The problem is not wanting something large. The problem is wanting it while clinging to an amateur structure that protects you from the consequences of trying. The shadow career is a shelter. The content-creation loop is a shelter. The endless research-without-execution phase is a shelter. They all feel like work. None of them produce evidence.

That is why turning pro often makes life look simpler from the outside. The professional cuts away substitutes. Less browsing. Less identity maintenance. Less seeking emotional anesthesia in adjacent activity. More doing the actual thing, even when the actual thing is repetitive, uncertain, and unflattering.

The mature version

A professional trader may still fail. Plenty do. Turning pro is not a guarantee of riches or insight or a television appearance. What it guarantees is something more uncomfortable: you will finally be judged by the work rather than by the fantasy of the work.

That is why it feels scary. Once the theater is gone, results have fewer places to hide.

But it is also why this transition matters. Without it, the trader stays trapped in a strangely busy version of avoidance. Always in motion. Rarely in contact with the one thing that would actually create evidence. Looking, from a distance, exactly like someone who is working very hard at something they are never going to do.

To turn pro is not necessarily to quit your job, rent an office, or start calling yourself a macro strategist at parties. It is more often to stop spending so much of your time on substitute satisfactions. Stop polishing the identity. Stop narrating the suffering. Stop collecting the emotional rewards of appearing serious while keeping the real work permanently reversible.
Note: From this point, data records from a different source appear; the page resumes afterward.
/-- Decode one transaction delivered to an instance with configuration `c`. The atomic attribute is looked at first (rule R62; notes/assumptions/10.md), then
size and alignment of a configuration access (rule R54), then the end of the instance's configuration window
(rule R91), then the table (rule R92). The table is written for `CFG_WINDOW_SIZE` = 0x10000: in a wider window what
follows it is out of range like the offsets before it (rules R51, R88; notes/assumptions/27.md). An aperture access is
admitted by rule R55 where it is executed, since the window sizes belong to it. -/
def decodeTransaction (c : Config) (t : Transaction) : Except DecodeRefusal Instr :=
  if t.atomic then .error .atomicAttribute
  else if t.win == 0#3 && !(t.size == 4 && t.off.extractLsb' 0 2 == 0#2) then .error .cfgSizeOrAlignment
  else if t.win == 0#3 && !c.decodes t.off.toNat then .error .notThisBlock
  else
    match lookup t.key with
    | some r => .ok (r.op t)
    | none => if t.win == 0#3 then .ok t.outOfRange else .error .notThisBlock

/-- Decode one delivery to an instance; the reset signal is no key (rule R72). -/
def decode (c : Config) : Delivery → Except DecodeRefusal Instr
  | .transaction t => decodeTransaction c t
  | .reset => .ok .reset

/-! ### The bit image of a delivery

DESIGN CHOICE (notes/assumptions/9.md): the spec gives the 36-bit key and lists the other attributes as operands; the
image puts the operands above the key, least significant first, so that all-zero operands are a secure, non-atomic
4-byte access of master 0 with payload 0. -/

/-- The number of bits of a transaction's image. -/
def imageBits : Nat := 142

/-- The size field of an image: `size` XOR 4, so that 0 stands for the configuration window's one size. -/
def sizeOfField (f : BitVec 8) : Nat := (f ^^^ 4#8).toNat

/-- The transaction whose image is `w`: off 31:0, dir 32, win 35:33, non-secure 36, atomic 37, size field 45:38,
master id 77:46, payload 141:78. -/
def Transaction.ofImage (w : BitVec 142) : Transaction where
  off := w.extractLsb' 0 32
  write := w.getLsbD 32
  win := w.extractLsb' 33 3
  secure := !w.getLsbD 36
  atomic := w.getLsbD 37
  size := sizeOfField (w.extractLsb' 38 8)
  masterId := w.extractLsb' 46 32
  data := w.extractLsb' 78 64

/-- The image of a transaction whose size is below 256. -/
def Transaction.toImage (t : Transaction) : BitVec 142 :=
  t.data ++ (t.masterId ++ ((BitVec.ofNat 8 t.size ^^^ 4#8) ++
    (BitVec.ofBool t.atomic ++ (BitVec.ofBool (!t.secure) ++ t.key))))

/-- The delivery that a row's `nbits` bits `w` stand for; every image bit above `nbits` is 0. The one row to which
the table gives no bits is `RESET`. -/
def Delivery.ofTableWord (nbits w : Nat) : Delivery :=
  if nbits = 0 then .reset
  else .transaction (Transaction.ofImage (BitVec.ofNat imageBits (w % 2 ^ nbits)))

/-- The instruction the decoder of the default instance reads from a row's bits. -/
def decodeTableWord (nbits w : Nat) : Option Instr :=
  match decode Config.default (Delivery.ofTableWord nbits w) with
  | .ok i => some i
  | .error _ => none

/-! ### The encoder -/

/-- A configuration-window word access at `off`. -/
def cfgDelivery (write : Bool) (off : Word) (secure : Bool) (data : Word) : Delivery :=
  .transaction
    { win := 0#3, write := write, off := off, size := 4, atomic := false, masterId := 0#32,
      secure := secure, data := data.setWidth 64 }

/-- An access through the aperture window with code `win`. -/
def apDelivery (win : BitVec 3) (write : Bool) (off : Word) (size : Nat) (masterId : Word) (secure : Bool)
    (data : BitVec 64) : Delivery :=
  .transaction
    { win := win, write := write, off := off, size := size, atomic := false, masterId := masterId,
      secure := secure, data := data }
The amateur curates an image. The professional curates a process. The market, for what it's worth, can tell the difference.

The costume is cheap. The competence is not.

Shadow careers feel like work. They do not produce evidence.

Visibility is not the same as skill. It is just louder.

Cut the theater first. The process is underneath it.

The professional curates a process. The amateur curates an image.

Sources
  1. Steven Pressfield, Turning Pro: Tap Your Inner Power and Create Your Life's Work (2012) — the framing for the amateur/professional distinction, shadow careers, and the idea that resistance — not talent — is usually what separates the two.
  2. K. Anders Ericsson, Ralf Th. Krampe, and Clemens Tesch-Römer, The role of deliberate practice in the acquisition of expert performance (1993) — the original deliberate-practice paper. Useful here for the argument that expertise comes from structured work on weaknesses, not from more elaborate self-storytelling.
  3. Carol S. Dweck, Mindset: The New Psychology of Success (2006) — the growth/fixed mindset framework is relevant because the amateur's identity-protection behavior maps cleanly onto a fixed mindset: avoid being measured, avoid failure, curate the appearance of competence rather than risk the reality of it.